# Abstract art using smoke



## KmH (Dec 6, 2010)

Incense smoke and strobed light;

1. Hot Smoke






2. The Whirlypool





3. Shrimply Smoke





4. The Rose


----------



## Frequency (Dec 6, 2010)

Oh, those stole my heart; classic images; loved them for their patterns and colours

Regards


----------



## Erikah672 (Dec 7, 2010)

Nice Images.... but why in #2 does it look like their is a person holding something in the lower right hand corner?


----------



## starcluster (Dec 7, 2010)

The last one is the fav for me :3, i agree on the nice patters and the colors..
well done


----------



## KenC (Dec 7, 2010)

Very complex and interesting patterns - some of these could be cropped in different places to produce several different images where a portion of the smoke trail fills the frame.


----------



## KmH (Dec 7, 2010)

Erikah672 said:


> Nice Images.... but why in #2 does it look like their is a person holding something in the lower right hand corner?


Thanks. 

In #2, the lower right hand corner is technically black (R-0, G-0, B-0) so I guess you're seeing things that aren't there.


----------



## Josh66 (Dec 7, 2010)

#2 is cool (not that the others aren't - that's just my favorite, lol).

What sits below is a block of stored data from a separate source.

/-! ### Registers (R128, R145 to R152) -/

/-- A refusal of the scheduler's registers (R145). -/
def refuseEvt (code index : Nat) (s : State) : State := s.refuse Reg.evtRefuse code index

/-- One slot matched by a kill, ended as a cancel ends it (R128). -/
def killOne (s : State) (n : Nat) : State := (cancelSlot n s).1

/-- A line named by a kill takes its KILL_LEVEL: its pulses are gone (R128). -/
def killLine (s : State) (n : Nat) : State :=
  let k := s.fld Fld.evtLineCfgKillLevel n
  if k = 2 then s
  else (lineApply s n s.now (k == 1) 0).1

/-- The kill (R128): events matched by MODE and INDEX end, the lines named take their level. -/
def kill (mode index : Nat) (s : State) : State :=
  let hit (w3 : W64) : Bool :=
    if mode = 0 then onLine w3 && evDest w3 == index else if mode = 1 then evTb w3 == index else true
  let s := (s.slotsWith fun x => hit x.w3).foldl killOne s
  let s := endRuns s.sched.runs.length (fun r => hit r.img.w3) s.now Code.aborted s
  if mode = 0 then killLine s index else if mode = 2 then (upFrom 0 64).foldl killLine s else s

/-- EVT_KILL_GO (R128, R147): a Warden write of EVT_KILL. -/
def evtKill (w : Writer) (v : W32) (s : State) : State :=
  let v64 : W64 := v.setWidth 64
  let old := s.reg Reg.evtKill
  let new := Reg.evtKill.plain old v64 true
  if !s.warden w ∧ (old ≠ new ∨ bitsW v64 31 1 = 1) then s.denyWarden w Reg.evtKill.base
  else if bitsW v64 0 2 = 3 then refuseEvt Code.badEvent (bitsW v64 8 6) s
  else
    let s := s.setReg Reg.evtKill new
    if bitsW v64 31 1 = 1 then kill (bitsW v64 0 2) (bitsW v64 8 6) s else s

def execEvtKillGo (w : Writer) (v : W32) (s : State) : Out := .next (s.linked w Reg.evtKill.base (evtKill w v))

/-- CNT_CLR (R146): EVT_CNT to 0, DISCARDED cleared. -/
def evtCntClr (h : Nat) (s : State) : State := (s.setReg Reg.evtCnt 0 h).setFlag Fld.evtStatDiscarded false h

def execEvtCntClr (w : Writer) (h : Fin 2) (s : State) : Out :=
  .next (s.linked w (Reg.evtCfg.addr h.val 0) (evtCntClr h.val))

/-- EVT_CFG_WRITE (R146). -/
def evtCfgWrite (h : Nat) (v : W32) (s : State) : State :=
  let v64 : W64 := v.setWidth 64
  if bitsW v64 0 6 = 0 ∨ 27 ≤ bitsW v64 8 5 then refuseEvt Code.badEvent h s
  else
    let s := s.setReg Reg.evtCfg (Reg.evtCfg.plain (s.reg Reg.evtCfg h) v64 true) h
    if bitsW v64 17 1 = 1 then evtCntClr h s else s

def execEvtCfgWrite (w : Writer) (h : Fin 2) (v : W32) (s : State) : Out :=
  .next (s.linked w (Reg.evtCfg.addr h.val 0) (evtCfgWrite h.val v))

/-- EVT_SLOT_SEL (R149): the copy starts, or replaces one pending. -/
def slotSel (slot : Nat) (s : State) : State :=
  let s := (s.setFld Fld.evtSlotSelSlot slot).setFlag Fld.evtSlotSelDone false
  { s with sched := { s.sched with copyPend := true } }

def execEvtSlotSel (w : Writer) (slot : Fin 4096) (s : State) : Out :=
  .next (s.linked w Reg.evtSlotSel.base (slotSel slot.val))

/-- SLOT_COPY_DONE (R149): image, state and prediction arrive together, then DONE is set. -/
def slotCopy (s : State) : State :=
  if !s.sched.copyPend then s
  else
    let x := s.slot (s.fld Fld.evtSlotSelSlot)
    let s := s.setReg Reg.evtSlotStat (BitVec.ofNat 64 (x.st % 8 + x.remain % 2 ^ 16 * 2 ^ 4 + x.owner % 2 ^ 8 * 2 ^ 20))
    let s := s.setReg Reg.evtSlotPred (BitVec.ofNat 64 (x.pred.getD 0))
    let s := (((s.setReg Reg.evtSlotImg x.w0 0).setReg Reg.evtSlotImg x.w1 1).setReg Reg.evtSlotImg x.w2 2).setReg
      Reg.evtSlotImg x.w3 3
    let s := s.setFlag Fld.evtSlotSelDone true
    { s with sched := { s.sched with copyPend := false } }

def execSlotCopyDone (s : State) : Out := .next (slotCopy s)

/-- Is any event armed on a line? -/
def State.lineBusy (s : State) (n : Nat) : Bool :=
  let on (w3 : W64) : Bool := onLine w3 && evDest w3 == n
  s.sched.slots.any (fun e => on e.2.w3) || s.sched.runs.any (fun r => on r.img.w3)

/-- EVT_LINE_CFG_WRITE (R150): the Warden's fields, the owner code, the values, then the lock. -/
def lineCfgWrite (w : Writer) (n : Nat) (v : W32) (s : State) : State :=
  let v64 : W64 := v.setWidth 64
  let old := s.reg Reg.evtLineCfg n
  let new := Reg.evtLineCfg.plain old v64 true
  let port := bitsW v64 12 8
  if !s.warden w ∧ Reg.evtLineCfg.touchesRww old new then s.denyWarden w (Reg.evtLineCfg.addr n 0)
  else if bitsW v64 9 2 = 3 ∨ (port ≠ 0xFF ∧ port / 72 ≠ n / 32) then refuseEvt Code.badEvent n s
  else if !ownerValid (bitsW v64 0 8) then refuseEvt Code.ownerBad n (s.deny Code.ownerBad (s.ownerCode w) 7 n)
  else if s.lineBusy n ∧ (old ^^^ new) &&& 0xFF1FF ≠ 0 then refuseEvt Code.lineBusy n s
  else s.setReg Reg.evtLineCfg new n

def execEvtLineCfgWrite (w : Writer) (n : Fin 64) (v : W32) (s : State) : Out :=
  .next (s.linked w (Reg.evtLineCfg.addr n.val 0) (lineCfgWrite w n.val v))

/-- Is a capture unit's window open or any event armed on it? -/
def State.capBusy (s : State) (k : Nat) : Bool :=
  s.flag Fld.evtCapStatOpen k || s.sched.slots.any fun e => evAction e.2.w3 == 7 && evDest e.2.w3 == k

/-- EVT_CAP_CFG_WRITE (R152). -/
def capCfgWrite (w : Writer) (k : Nat) (v : W32) (s : State) : State :=
  let v64 : W64 := v.setWidth 64
  let old := s.reg Reg.evtCapCfg k
  let new := Reg.evtCapCfg.plain old v64 true
  if !s.warden w ∧ Reg.evtCapCfg.touchesRww old new then s.denyWarden w (Reg.evtCapCfg.addr k 0)
  else if s.capBusy k then refuseEvt Code.lineBusy k s
  else if bitsW v64 9 2 = 3 ∨ bitsW v64 0 8 / 72 ≠ k / 32 then refuseEvt Code.badEvent k s
  else if !ownerValid (bitsW v64 11 8) then refuseEvt Code.ownerBad k (s.deny Code.ownerBad (s.ownerCode w) 7 (64 + k))
  else s.setReg Reg.evtCapCfg new k

def execEvtCapCfgWrite (w : Writer) (k : Fin 64) (v : W32) (s : State) : Out :=
  .next (s.linked w (Reg.evtCapCfg.addr k.val 0) (capCfgWrite w k.val v))

end Sys2Proof.Machine
end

I need to do some more of these...

I've always done the coloring in PP before, but I think I'm going to do it by gelling the flash next time.


----------



## KmH (Dec 7, 2010)

KenC said:


> Very complex and interesting patterns - some of these could be cropped in different places to produce several different images where a portion of the smoke trail fills the frame.


Yep. These 3 are crops as it is. (2 are the same image, just edited differently)

So far, there is no antispating what the smoke is going to do, because the set is dark.


----------



## Marc-Etienne (Dec 7, 2010)

Very cool Keith! Could you give noobs like me an idea on how to do that? Lens & light setup and general technique? I'd love to give that a try!! Sounds like fun!
Awesome shots, simple but so nice!


----------



## Viper 23 (Dec 7, 2010)

awosome shots


----------



## Josh66 (Dec 7, 2010)

Marc-Etienne said:


> Very cool Keith! Could you give noobs like me an idea on how to do that? Lens & light setup and general technique? I'd love to give that a try!! Sounds like fun!
> Awesome shots, simple but so nice!


Very basic and crappy drawing, but this is basically all you have to do:





Get the flash off camera, and aimed anywhere but where the camera is pointing, set up something that's going to make some smoke in front of the camera, fire away.


----------



## Marc-Etienne (Dec 7, 2010)

O|||||||O said:


> Very basic and crappy drawing, but this is basically all you have to do:
> 
> 
> 
> ...



Thanks Josh! One more question then! The colors come from gel on the flash? If I have no gel, I can do like you said and do it in PP. But in the case of #3, how did he get multiple colors? Multiple flashes with different gels? Or a lot of PP?

Thanks a lot!!


----------



## Josh66 (Dec 7, 2010)

I've always done it bare flash, color in PP - but you can do the same with gels.

You do have a little bit of an edge in PP though, since you can do gradients.  (Which kick ass for this kind of thing.)

As far as how Keith did #3, I'd like to know too, lol!


----------



## Josh66 (Dec 7, 2010)

BTW - I don't know what lens Keith used, but personally - I've found that my 100mm macro works best.
(I have the non-L version - I just put the red line on the drawing for laughs.   )


----------



## Marc-Etienne (Dec 7, 2010)

O|||||||O said:


> BTW - I don't know what lens Keith used, but personally - I've found that my 100mm macro works best.
> (I have the non-L version - I just put the red line on the drawing for laughs.   )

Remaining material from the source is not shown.